Despite the 1965 assurances that the cost of Medicare and Medicaid would remain a relatively low portion of the Federal budget, these programs have assumed massive proportions and threaten to consume most of the Federal budget within the next 10 years. Federal meddling in the free market has created a monster that has disrupted the normal flow of healthcare dollars. As the government sheds more of the fiscal responsibility it promised to seniors and the poor on to the doctors and hospitals that must provide that care, those providers then shift the cost to private insurance and to those that can afford a fee for service.

Our law makers are not pushing this hard for healthcare reform because of a sense of duty to the average American, they are pushing because it is the Federal government that created the crisis and they need this legislation to provide them with the financial cushion they hope will give them a little more time to figure out what to do about it. Like a drug addict, Congress doesn’t believe their habit is the problem; it is the lack of money to feed their habit that is the problem. Only the United States government could be bold enough to say that the solution to out of control spending is even more spending; that the problem wouldn’t exist if they started with a larger program than what we have today.

Nancy Pelosi said in an interview Saturday that this was too important to let fail and that members of Congress would have to show the same “courage” used to pass Social Security, Medicare and Medicaid. In essence, she was asking members of her own Party to sacrifice their careers for this “noble cause’. To Progressives, this is critical. They have been on a slow march to total control over the lives and actions of America’s citizens for the past hundred years. They had nearly achieved their goals through healthcare reform and cap and trade but now both are crumbling before their eyes.

The healthcare bill represented more that money to them; it represented an unprecedented amount of government control over your life. So many things could be done under the guise of healthcare from directing diet, exercise and even gun control. Don’t forget, that Progressives believe that only the elite can make informed decisions and the average American is ill equipped to make those choices for themselves and needs to be nudged and guided to a better life. The key to government control is in buying the apathy of the American people. As long as most believe they are getting something for nothing, anything is possible.

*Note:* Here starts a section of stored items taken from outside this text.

-- ==== Sys2Proof/Machine/Timer.lean ====
section
/-! DEFINITION. Timer instructions (spec 47_timer.md R260 to R267). -/

namespace Sys2Proof.Machine

/-- R336, R368: reading a timer that runs from an external clock gives any 4-bit value (U8). -/
def timerReadOpen (s : State) : Bool := s.ton && decide (s.opts.tmrSrc = .ext)

/-- Read one nibble of the timer to `ACC`: exact, or a free value where the spec leaves it open (R263, R336). -/
def readTimer (s : State) (exact : Nibble) : Result :=
  if timerReadOpen s then .next (setAcc (drawn s) 1 (freeBits s 4)) else .next (setAcc s 1 exact)

/-- R260 `TIMER XXH`. -/
def execTimerXX (xx : Byte) (s : State) : Result := .next { advance s 2 with tmr := xx }

/-- R261 `TIMER ON`. -/
def execTimerOn (s : State) : Result := .next { advance s 1 with ton := true }

/-- R262 `TIMER OFF`. -/
def execTimerOff (s : State) : Result := .next { advance s 1 with ton := false }

/-- R263 `MOV A,TMRL`. -/
def execMovATmrl (s : State) : Result := readTimer s (loNibble s.tmr)

/-- R264 `MOV A,TMRH`. -/
def execMovATmrh (s : State) : Result := readTimer s (hiNibble s.tmr)

/-- R265 `MOV TMRL,A`. -/
def execMovTmrlA (s : State) : Result := .next { advance s 1 with tmr := hiNibble s.tmr ++ s.acc }

/-- R266 `MOV TMRH,A`. -/
def execMovTmrhA (s : State) : Result := .next { advance s 1 with tmr := s.acc ++ loNibble s.tmr }

end Sys2Proof.Machine
end

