/-- R200, "Laws that follow": four plain rotates restore the accumulator, five through the carry restore both, and a rotate
and its opposite undo each other. -/
def Obligations.RotateLaws : Prop :=
  ∀ s : State,
    (∀ i ∈ [Instr.rlA, .rrA], ∃ t, runInstrs [i, i, i, i] s = .next t ∧ t.acc = s.acc) ∧
    (∀ i ∈ [Instr.rlcA, .rrcA], ∃ t, runInstrs [i, i, i, i, i] s = .next t ∧ t.acc = s.acc ∧ t.cf = s.cf) ∧
    (∃ t, runInstrs [.rlA, .rrA] s = .next t ∧ t.acc = s.acc) ∧
    (∃ t, runInstrs [.rlcA, .rrcA] s = .next t ∧ t.acc = s.acc ∧ t.cf = s.cf)

/-- R205, R206, R66, R67: `IN` reads every pin that has a level, pin i in bit i and high as 1, and draws at most a free
value for the others; `OUT` writes the latch. The bit order is the spec's decision D16 (log entry 22). -/
def Obligations.PortTransfers : Prop :=
  ∀ s : State,
    (∀ e ∈ [(Instr.inAPM, InPort.pm), (.inAPS, .ps), (.inAPP, .pp)],
      ∃ t, exec e.1 s = .next t ∧
        (∀ k : Fin 4,
          (getPin (portPins s e.2) k = .high → t.acc.getLsbD k.val = true) ∧
          (getPin (portPins s e.2) k = .low → t.acc.getLsbD k.val = false) ∧
          (getPin (portPins s e.2) k = .floating → s.opts.pullUp e.2 = true → t.acc.getLsbD k.val = true)) ∧
        t = { s with pc := s.pc + 1, acc := t.acc, freeCount := t.freeCount } ∧ KeepsCells s t) ∧
    exec .outPAA s = .next { s with pc := s.pc + 1, pa := s.acc }

/-! ### Branches -/

/-- R222: `JMP` loads all twelve bits and changes nothing else. -/
def Obligations.JumpResult : Prop :=
  ∀ (s : State) (addr : RomAddr),
    encode (.jmp addr) = [(0b1110 : BitVec 4) ++ addr.extractLsb' 8 4, addr.extractLsb' 0 8] ∧
    (Instr.jmp addr).cycles = 2 ∧ exec (.jmp addr) s = .next { s with pc := addr }

/-- R221, R223, R224, R226 to R229: each conditional jump goes to its address within the 2048-byte half of `next` when its condition
holds and to `next` otherwise, and changes nothing but `PC`. That the half is that of `next` is the spec's decision D4 (log
entry 15). -/
def Obligations.ConditionalJumps : Prop :=
  ∀ (s : State) (addr : BitVec 11) (n : BitVec 2),
    ∀ e ∈ [(Instr.jc addr, s.cf), (.jnc addr, !s.cf), (.jan n addr, s.acc.getLsbD n.toNat), (.jzA addr, decide (s.acc = 0)),
        (.jnzA addr, decide (s.acc ≠ 0)), (.jnzR0 addr, decide (s.r0 ≠ 0)), (.jnzR1 addr, decide (s.r1 ≠ 0)),
        (.jnzR4 addr, decide (s.r4 ≠ 0))],
      ∃ t, exec e.1 s = .next t ∧
        t.pc.toNat = (if e.2 = true then (s.pc.toNat + 2) % 4096 / 2048 * 2048 + addr.toNat else (s.pc.toNat + 2) % 4096) ∧
        t = { s with pc := t.pc } ∧ KeepsCells s t

/-- R225: `JTMR` tests `TF` as R223 tests `CF`, and clears it, taken or not (the spec's decision D19, log entry 19). That a
taken jump stays in the 2048-byte half of `next` is the spec's decision D4 (log entry 15). -/
def Obligations.TimerFlagJump : Prop :=
  ∀ (s : State) (addr : BitVec 11),
    ∃ t, exec (.jtmr addr) s = .next t ∧
      t.pc.toNat = (if s.tf = true then (s.pc.toNat + 2) % 4096 / 2048 * 2048 + addr.toNat else (s.pc.toNat + 2) % 4096) ∧
      t.tf = false ∧ t = { s with pc := t.pc, tf := t.tf } ∧ KeepsCells s t

/-! ### Subroutine and flag instructions -/

/-- R240, R323: `CALL` saves the address after it, not the carry, also when it overwrites an earlier one; within an interrupt
routine it faults. Both clauses follow the spec's decision D11 (log entries 11 and 20). -/
def Obligations.CallResult : Prop :=
  ∀ (s : State) (addr : RomAddr),
    (s.sub ≠ .isr → exec (.call addr) s = .next { s with stkPc := s.pc + 2, sub := .called, pc := addr }) ∧
    (s.sub = .isr → exec (.call addr) s = .fault .callInInterruptRoutine)

/-- R241, R242: a return copies `STK.pc` and ends the hold, whatever `SUB` was (the spec's decisions D9, D17, D24, log
entry 20); `RETI` also restores `CF`, `RET` does not. -/
def Obligations.ReturnResults : Prop :=
  ∀ s : State,
    exec .ret s = .next { s with pc := s.stkPc, sub := .main } ∧
    exec .reti s = .next { s with pc := s.stkPc, cf := s.stkCf, sub := .main }

/-- R243, R244, R247: `CLC`, `STC` and `NOP`. -/
def Obligations.CarryInstructionsAndNop : Prop :=
  ∀ s : State,
    (encode .clc = [0x2A] ∧ encode .stc = [0x2B] ∧ encode .nop = [0x3E]) ∧
    (Instr.cycles .clc = 1 ∧ Instr.cycles .stc = 1 ∧ Instr.cycles .nop = 1) ∧
    exec .clc s = .next { s with pc := s.pc + 1, cf := false } ∧
    exec .stc s = .next { s with pc := s.pc + 1, cf := true } ∧
    exec .nop s = .next { s with pc := s.pc + 1 }

/-- R245, R246: `EI` and `DI` write `IE` and leave pending requests. -/
def Obligations.InterruptEnableResults : Prop :=
  ∀ s : State,
    exec .ei s = .next { s with pc := s.pc + 1, ie := true } ∧
    exec .di s = .next { s with pc := s.pc + 1, ie := false }

/-! ### Timer instructions -/

/-- R260, R261, R262: load, start and stop; `TF` and the rest stay. -/
def Obligations.TimerLoadStartStop : Prop :=
  ∀ (s : State) (xx : Byte),
    (encode (.timerXX xx) = [0x47, xx] ∧ encode .timerOn = [0x38] ∧ encode .timerOff = [0x39]) ∧
    ((Instr.timerXX xx).cycles = 2 ∧ Instr.cycles .timerOn = 1 ∧ Instr.cycles .timerOff = 1) ∧
    exec (.timerXX xx) s = .next { s with pc := s.pc + 2, tmr := xx } ∧
    exec .timerOn s = .next { s with pc := s.pc + 1, ton := true } ∧
    exec .timerOff s = .next { s with pc := s.pc + 1, ton := false }

/-- R263, R264, R336: reading a nibble of the timer is exact when the timer is stopped or has an internal source;
otherwise any value may come to the accumulator and the rest is the same (U8, log entry 23). -/
def Obligations.TimerReads : Prop :=
  ∀ s : State,
    ((s.ton = false ∨ s.opts.tmrSrc ≠ .ext) →
      ∃ l h, exec .movATmrl s = .next l ∧ exec .movATmrh s = .next h ∧
        l.acc.toNat = s.tmr.toNat % 16 ∧ h.acc.toNat = s.tmr.toNat / 16 ∧
        l = { s with pc := s.pc + 1, acc := l.acc } ∧ h = { s with pc := s.pc + 1, acc := h.acc }) ∧
    (s.ton = true → s.opts.tmrSrc = .ext →
      ∃ l h, exec .movATmrl s = .next l ∧ exec .movATmrh s = .next h ∧
        l = { s with pc := s.pc + 1, acc := l.acc, freeCount := l.freeCount } ∧
        h = { s with pc := s.pc + 1, acc := h.acc, freeCount := h.freeCount })

/-- R265, R266, R267: each nibble write keeps the other nibble; with the timer stopped the two nibbles written are the byte
`TIMER` would load, and what was written is read back (D25, log entry 23). -/
def Obligations.TimerNibbleWrites : Prop :=
  ∀ s : State,
    (∃ t, exec .movTmrlA s = .next t ∧ t.tmr.toNat = s.tmr.toNat / 16 * 16 + s.acc.toNat ∧
      t = { s with pc := s.pc + 1, tmr := t.tmr }) ∧
    (∃ t, exec .movTmrhA s = .next t ∧ t.tmr.toNat = s.acc.toNat * 16 + s.tmr.toNat % 16 ∧
      t = { s with pc := s.pc + 1, tmr := t.tmr }) ∧
    (s.ton = false → ∀ h l : Nibble,
      (∃ t u, runInstrs [.movAX h, .movTmrhA, .movAX l, .movTmrlA] s = .next t ∧
        runInstrs [.timerXX (h ++ l)] s = .next u ∧ t.tmr = u.tmr) ∧
      (∃ t, runInstrs [.timerXX (h ++ l), .movATmrl] s = .next t ∧ t.acc = l) ∧
      (∃ t, runInstrs [.timerXX (h ++ l), .movATmrh] s = .next t ∧ t.acc = h) ∧
      (∀ e ∈ [(Instr.movTmrlA, Instr.movATmrl), (.movTmrhA, .movATmrh)],
        ∃ t, runInstrs [e.1, e.2] s = .next t ∧ t.acc = s.acc))

/-! ### Table reads -/

/-- R283, R284: a read of page F takes the byte at `F00H + 16 * ACC + low`, wherever the instruction stands; `ACC` before the
instruction is the address, all reads come before all writes. That a pointer into the gap faults is the spec's decision D7 (log entry 10). -/
def Obligations.PageFReads : Prop :=
  ∀ s : State,
    (encode .readFR4A = [0x4D] ∧ encode .readFMR0A = [0x4F] ∧ Instr.cycles .readFR4A = 2 ∧ Instr.cycles .readFMR0A = 2) ∧
    (populated s.opts.device (p10 s) = false →
      exec .readFR4A s = .fault (.undefinedDataAddress (p10 s)) ∧ exec .readFMR0A s = .fault (.undefinedDataAddress (p10 s))) ∧
    (populated s.opts.device (p10 s) = true →
      (∃ t, exec .readFR4A s = .next t ∧
        t.r4.toNat * 16 + t.acc.toNat =
          (romRead s (BitVec.ofNat 12 (0xF00 + s.acc.toNat * 16 + (cellValue s (p10 s)).toNat))).toNat ∧
        t = { s with pc := s.pc + 1, r4 := t.r4, acc := t.acc } ∧ KeepsCells s t) ∧
      (∃ t, exec .readFMR0A s = .next t ∧
        (cellValue t (p10 s)).toNat * 16 + t.acc.toNat =
          (romRead s (BitVec.ofNat 12 (0xF00 + s.acc.toNat * 16 + s.r4.toNat))).toNat ∧
        t = { s with pc := s.pc + 1, dm := t.dm, acc := t.acc } ∧ KeepsCellsBut (p10 s) s t))
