-- ==== Sys2Proof/Tests/Slice0.lean ====
section
/-! SUPPORT. Our own tests. Expected values are those of spec 95_test_vectors.md (the part is named) or are written out from
30_encoding.md. The witnesses at the end show, for each statement of Certificates/Slice0/Obligations.lean that has hypotheses, concrete
data that meet all of them. -/

namespace Sys2Proof.Tests

open Sys2Proof.Machine

/-! ### Well-formedness smoke -/

/-- A configuration of the HT44300 that R6 allows: `IMM8_FIRST_NIBBLE = HIGH`, pin PS2 wakes, PP has pull-up resistors. -/
def opts : Configuration where
  device := .ht44300
  supply := .v5
  pullPM := false
  pullPS := false
  pullPP := true
  wakePM := 0
  wakePS := 0b0100
  wakePP := 0
  paType := .cmos
  tmrSrc := .int 0
  sndDiv := 0
  lcdDrive := .duty4bias3
  fSysKHz := 32
  immFirst := .high
  extTmrInHalt := .frozen
  legal := rfl

/-- The larger device. -/
def optsA : Configuration := { opts with device := .ht443A0, lcdDrive := .duty8bias5, legal := rfl }

/-- A timer clocked from pad TMCLK that counts during HALT. -/
def optsExt : Configuration := { opts with tmrSrc := .ext, extTmrInHalt := .counts, legal := rfl }

/-- What is asked for in `opts`. -/
def asked : MaskOptions := opts.toMaskOptions

/-- What is asked for in `optsA`. -/
def askedA : MaskOptions := optsA.toMaskOptions

/-- Whether options make a machine (U4). -/
def makes (o : MaskOptions) : Bool := (State.resetFor o).isSome

theorem test_options_allowed : makes asked = true ∧ makes askedA = true ∧ makes optsExt.toMaskOptions = true := by decide

theorem test_reserved_divider_refused :
    makes { asked with tmrSrc := .int 6 } = false ∧ makes { asked with tmrSrc := .int 14 } = false := by decide

theorem test_lcd_drive_of_other_device_refused :
    makes { asked with lcdDrive := .duty8bias4 } = false ∧ makes { askedA with lcdDrive := .duty3bias3 } = false := by decide

/-- R6: 1/4 bias is for 3V and 1/5 bias for 5V. -/
theorem test_lcd_bias_of_other_supply_refused :
    makes { askedA with supply := .v3 } = false ∧ makes { askedA with lcdDrive := .duty8bias4 } = false ∧
    makes { askedA with supply := .v3, lcdDrive := .duty8bias4 } = true := by decide

theorem test_sound_divider_refused : makes { asked with sndDiv := 6 } = false := by decide

/-- R6: 32 to 2000 kHz at 3V, 32 to 4000 kHz at 5V. -/
theorem test_system_clock_refused :
    makes { asked with fSysKHz := 31 } = false ∧ makes { asked with fSysKHz := 4001 } = false ∧
    makes { asked with fSysKHz := 4000 } = true ∧ makes { asked with supply := .v3, fSysKHz := 4000 } = false ∧
    makes { asked with supply := .v3, fSysKHz := 2000 } = true := by decide

/-! ### Decoding (part 1.2 and 30_encoding.md: every constructor's word, bit by bit) -/

/-- Whether a first byte, then zeros, is the whole of a one-byte instruction. -/
def oneByte (p : Byte × Instr) : Bool :=
  match decode [p.1, 0] with
  | .ok (i, rest) => decide (i = p.2 ∧ rest = [0])
  | .error _ => false

/-- Whether two bytes are the whole of an instruction. -/
def twoBytes (p : (Byte × Byte) × Instr) : Bool :=
  match decode [p.1.1, p.1.2] with
  | .ok (i, rest) => decide (i = p.2 ∧ rest = [])
  | .error _ => false

theorem test_decode_rotates_moves_arith :
    [(0b00000000, .rrA), (0b00000001, .rlA), (0b00000010, .rrcA), (0b00000011, .rlcA), (0b00000100, .movAM10),
     (0b00000101, .movM10A), (0b00000110, .movAM32), (0b00000111, .movM32A), (0b00001000, .adcAM),
     (0b00001001, .addAM), (0b00001010, .sbcAM), (0b00001011, .subAM), (0b00001100, .incM10),
     (0b00001101, .decM10), (0b00001110, .incM32), (0b00001111, .decM32)].all oneByte = true := by decide

theorem test_decode_registers_logic :
    [(0b00010000, .incR0), (0b00010001, .decR0), (0b00010010, .incR1), (0b00010011, .decR1), (0b00010100, .incR2),
     (0b00010101, .decR2), (0b00010110, .incR3), (0b00010111, .decR3), (0b00011000, .incR4),
     (0b00011001, .decR4), (0b00011010, .andAM), (0b00011011, .xorAM), (0b00011100, .orAM),
     (0b00011101, .andMA), (0b00011110, .xorMA), (0b00011111, .orMA)].all oneByte = true := by decide

theorem test_decode_register_moves_flags :
    [(0b00100000, .movR0A), (0b00100001, .movAR0), (0b00100010, .movR1A), (0b00100011, .movAR1), (0b00100100, .movR2A),
     (0b00100101, .movAR2), (0b00100110, .movR3A), (0b00100111, .movAR3), (0b00101000, .movR4A),
     (0b00101001, .movAR4), (0b00101010, .clc), (0b00101011, .stc), (0b00101100, .ei), (0b00101101, .di),
     (0b00101110, .ret), (0b00101111, .reti)].all oneByte = true := by decide

theorem test_decode_ports_timer :
    [(0b00110000, .outPAA), (0b00110001, .incA), (0b00110010, .inAPM), (0b00110011, .inAPS), (0b00110100, .inAPP),
     (0b00110110, .daa), (0b00111000, .timerOn), (0b00111001, .timerOff), (0b00111010, .movATmrl),
     (0b00111011, .movATmrh), (0b00111100, .movTmrlA), (0b00111101, .movTmrhA), (0b00111110, .nop),
     (0b00111111, .decA)].all oneByte = true := by decide

theorem test_decode_sound_table_reads :
    [(0b01001000, .soundOne), (0b01001001, .soundLoop), (0b01001010, .soundOff), (0b01001011, .soundA),
     (0b01001100, .readR4A), (0b01001101, .readFR4A), (0b01001110, .readMR0A), (0b01001111, .readFMR0A),
     (0b01111010, .movAX 0xA)].all oneByte = true := by decide

theorem test_decode_immediates :
    [((0b00110111, 0b00111110), .halt), ((0b01000000, 0b00000110), .addAX 6), ((0b01000001, 0b00001010), .subAX 0xA),
     ((0b01000010, 0b00001100), .andAX 0xC), ((0b01000011, 0b00001010), .xorAX 0xA),
     ((0b01000100, 0b00000101), .orAX 5), ((0b01000101, 0b00001100), .soundN 0xC),
     ((0b01000110, 0b00001010), .movR4X 0xA), ((0b01000111, 0b10100101), .timerXX 0xA5),
     ((0b01011010, 0b00000101), .movR1R0XX 0xA 0x5), ((0b01101100, 0b00000011), .movR3R2XX 0xC 0x3)].all twoBytes = true := by
  decide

Even if this bill fails, beware. Progressives have never taken no for an answer. Just as the EPA is threatening to enact key provisions of cap and trade through regulatory action without the consent of Congress, key provisions of the healthcare bill will be tucked away and hidden inside other spending bills and future budgets. Expect that the Department of Health and Human Services and the Social Security Administration will try to do the same with healthcare. If they can’t get this through the front door, they will try to sneak it in piece by piece through the window if we are not vigilant. Unfortunately, a free society cannot coexist with the socialization of basic needs. For any government to state that medicine, food and housing are all rights that must be provided for, they must first assume enough control to make all of those choices for you. So the real question is….is this the America you want to leave to your children?